Task: Look below for the line that contains "def Vcp.asid (c", then copy it and each following line exactly, through and including the line that contains "def State.debugBlk (s".

Provided material:

-- ==== Sys2Proof/Machine/Lookup.lean ====
section
/-! DEFINITION. Where the state's parts are found: regions, tiles, elements and switches, control cores, VCPs and partition blocks; the address map
and homes (10 R273, R274, R276), the access tables' entries (10 R288). -/

namespace Sys2Proof.Machine

/-! ### Regions and elements -/

def State.region (s : State) (slot : Nat) : Option Region := look s.regions slot

def State.setRegion (s : State) (slot : Nat) (r : Region) : State := { s with regions := insertKV s.regions slot r }

def State.modRegion (s : State) (slot : Nat) (f : Region → Region) : State :=
  match s.region slot with
  | some r => s.setRegion slot (f r)
  | none => s

def Region.tile (r : Region) (x y : Nat) : Option Tile := r.tiles.find? fun t => t.x == x && t.y == y

def Region.modTile (r : Region) (x y : Nat) (f : Tile → Tile) : Region :=
  { r with tiles := r.tiles.map fun t => if t.x == x && t.y == y then f t else t }

def Tile.elem (t : Tile) (e : Elt) : Option Element := t.elts.find? (·.elt == e)

def Tile.modElem (t : Tile) (e : Elt) (f : Element → Element) : Tile :=
  { t with elts := t.elts.map fun el => if el.elt == e then f el else el }

def Region.elem (r : Region) (x y : Nat) (e : Elt) : Option Element := (r.tile x y).bind (·.elem e)

def Region.modElem (r : Region) (x y : Nat) (e : Elt) (f : Element → Element) : Region := r.modTile x y (·.modElem e f)

def Region.ccu (r : Region) (x y : Nat) : Option Ccu := (r.tile x y).bind (·.ccu)

def Region.modCcu (r : Region) (x y : Nat) (f : Ccu → Ccu) : Region :=
  r.modTile x y fun t => { t with ccu := t.ccu.map f }

def Region.modMe (r : Region) (x y : Nat) (f : Me → Me) : Region := r.modElem x y .me fun e => { e with me := f e.me }

def Region.me (r : Region) (x y : Nat) : Option Me := (r.elem x y .me).map (·.me)

def Region.switch (r : Region) (col row : Nat) : Option Switch := r.switches.find? fun w => w.col == col && w.row == row

def Region.modSwitch (r : Region) (col row : Nat) (f : Switch → Switch) : Region :=
  { r with switches := r.switches.map fun w => if w.col == col && w.row == row then f w else w }

def Region.modDriver (r : Region) (l : LaneId) (f : LaneDrv → LaneDrv) : Region :=
  { r with drivers := r.drivers.map fun d => if d.lane = l then f d else d }

/-- All elements of a region with their image tiles, in (y, x) and then ELT order. -/
def Region.elems (r : Region) : List (Nat × Nat × Element) := r.tiles.flatMap fun t => t.elts.map fun e => (t.x, t.y, e)

/-- The image's part for an element. -/
def Region.eltImg (r : Region) (x y : Nat) (e : Elt) : Option EltImg :=
  r.image.bind fun i => (i.tiles.find? fun t => t.x == x && t.y == y).bind fun t => look t.elts e

/-- A region's handle (R250). -/
def handleOf (slot gen : Nat) : Nat := put 31 16 gen + put 8 0 slot

def State.handle (s : State) (slot : Nat) : Nat :=
  match s.region slot with
  | some r => handleOf slot r.gen
  | none => 0

/-! ### Control cores -/

def State.hart (s : State) (h : Nat) : Hart := s.harts.getD h {}

def State.modHart (s : State) (h : Nat) (f : Hart → Hart) : State := { s with harts := upd s.harts h f }

/-- Strip, die of a hart: 64 harts, eight to a strip (R12, R261). -/
def hartStrip (h : Nat) : Nat := h / 8
def hartDie (h : Nat) : Nat := h / 16

def State.hartPart (s : State) (h : Nat) : Nat := (s.partOf (hartStrip h)).getD (hartStrip h)

/-! ### VCPs, partition blocks, debug blocks, scrub words -/

def State.vcp (s : State) (v : Nat) : Vcp := (look s.vcps v).getD {}
def State.modVcp (s : State) (v : Nat) (f : Vcp → Vcp) : State := { s with vcps := insertKV s.vcps v (f (s.vcp v)) }
def Vcp.queue (c : Vcp) (q : Nat) : VQueue := c.queues.getD q {}
def Vcp.modQueue (c : Vcp) (q : Nat) (f : VQueue → VQueue) : Vcp := { c with queues := upd c.queues q f }
def State.modQueue (s : State) (v q : Nat) (f : VQueue → VQueue) : State := s.modVcp v (·.modQueue q f)

def Vcp.en (c : Vcp) : Bool := bitN c.vc0.toNat 63
def Vcp.prv (c : Vcp) : Bool := bitN c.vc0.toNat 62
def Vcp.mcls (c : Vcp) : Nat := fld c.vc0.toNat 50 48
def Vcp.tid (c : Vcp) : Nat := fld c.vc0.toNat 47 32
def Vcp.asid (c : Vcp) : Nat := fld c.vc0.toNat 31 20
def Vcp.page (c : Vcp) : Nat := fld c.vc1.toNat 51 12 * 4096

def State.frBlock (s : State) (p : Nat) : FaultRegs := (look s.faultRegs p).getD {}

def State.debugBlk (s : State) (slot : Nat) : DebugBlk := (look s.debug slot).getD {}
def State.modDebug (s : State) (slot : Nat) (f : DebugBlk → DebugBlk) : State := { s with debug := insertKV s.debug slot (f (s.debugBlk slot)) }

def State.scrubOf (s : State) (t : Nat) : Scrub := (look s.scrubs t).getD {}
def State.modScrub (s : State) (t : Nat) (f : Scrub → Scrub) : State := { s with scrubs := insertKV s.scrubs t (f (s.scrubOf t)) }

/-- A scrub word exists for the memory targets and for the SRAM of each strip. -/
def scrubWord (t : Nat) : Bool := decide (t < 32) || (decide (64 ≤ t) && decide (t < 72))

/-! ### Homes and targets -/

/-- The target that owns a local physical address (R273, R274, R404). The host window has no access table. -/
def targetOf (a : Nat) : Option Nat :=
  if a < 0x8000000000 then some (fld a 38 36)
  else if 0x10000000000 ≤ a ∧ a < 0x28000000000 then
    let o := a - 0x10000000000
    let st := o / 0x3000000000
    some (8 + 3 * st + (o % 0x3000000000) / 512 % 3)
  else if 0x7F0000000000 ≤ a ∧ a < 0x800000000000 then some 40
  else none

/-- The home of an address of memory: target and pseudo-channel (0 for LPDDR) (R274). Two addresses with one home share a sole
writer (R203). -/
def homeOf (a : Nat) : Option (Nat × Nat) :=
  if a < 0x8000000000 then some (fld a 38 36, fld a 35 9 % 160)
  else (targetOf a).bind fun t => if t < 32 then some (t, 0) else none

/-- The row of an address within its pseudo-channel or port, in 512-byte units (R274). -/
def rowOf (a : Nat) : Option Nat :=
  if a < 0x8000000000 then some (fld a 35 9 / 160)
  else if 0x10000000000 ≤ a ∧ a < 0x28000000000 then some ((a - 0x10000000000) % 0x3000000000 / 512 / 3)
  else none

/-- Rows of 512 bytes that a home holds: HBM pseudo-channels differ by one, and a port holds 64 GiB (R274). -/
def rowsOf (t ch : Nat) : Nat := if t < 8 then (if ch < 128 then 838861 else 838860) else 2 ^ 27

/-- The strip that owns a target (R404). -/
def targetStrip (t : Nat) : Option Nat :=
  if t < 8 then some t else if t < 32 then some ((t - 8) / 3) else if 41 ≤ t ∧ t < 49 then some (t - 41) else none

def inHostWindow (a : Nat) : Bool := decide (0x400000000000 ≤ a) && decide (a < 0x500000000000)

/-- The first byte of device register space (R273). -/
def regSpace : Nat := 0x7F0000000000

/-- The local physical address of a domain address of this module (R276). -/
def State.localOf (s : State) (da : Nat) : Option Nat := if da / 2 ^ 47 % 8192 = s.xlat.xmod then some (da % 2 ^ 47) else none

/-- The key in memory of a local physical address: itself, but for the host window, whose bytes lie in host memory at the address that HBASE of
their slice gives, kept from 2^64 on (R409). -/
def State.localKey (s : State) (a : Nat) : Nat :=
  if inHostWindow a then 2 ^ 64 + fld ((look s.slices (fld a 43 40)).getD 0).toNat 55 32 * 2 ^ 40 + a % 2 ^ 40 else a

@[simp] theorem State.localKey_of_lt {s : State} {a : Nat} (h : a < 0x400000000000) : s.localKey a = a := by
  simp [State.localKey, inHostWindow]; omega

/-- The key in memory of a domain address: this module's by local physical address; another module's beside it (DESIGN CHOICE, log entry 14). -/
def State.memKey (s : State) (da : Nat) : Nat := ((s.localOf da).map s.localKey).getD (2 ^ 60 + da % 2 ^ 60)

/-- The domain address of a local physical address; from 2^60 on, the address stands for the domain address above that. -/
def State.domainOf (s : State) (a : Nat) : Nat := if a < 2 ^ 60 then s.xlat.xmod * 2 ^ 47 + a % 2 ^ 47 else a % 2 ^ 60

/-! ### Access tables -/

/-- One entry of an access table (R288). -/
def State.accessEntry (s : State) (t i : Nat) : Nat × Nat :=
  match look s.access (t, i) with
  | some (a0, a1) => (a0.toNat, a1.toNat)
  | none => (0, 0)

end Sys2Proof.Machine
end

Solution for this problem:
def Vcp.asid (c : Vcp) : Nat := fld c.vc0.toNat 31 20
def Vcp.page (c : Vcp) : Nat := fld c.vc1.toNat 51 12 * 4096

def State.frBlock (s : State) (p : Nat) : FaultRegs := (look s.faultRegs p).getD {}

def State.debugBlk (s : State) (slot : Nat) : DebugBlk := (look s.debug slot).getD {}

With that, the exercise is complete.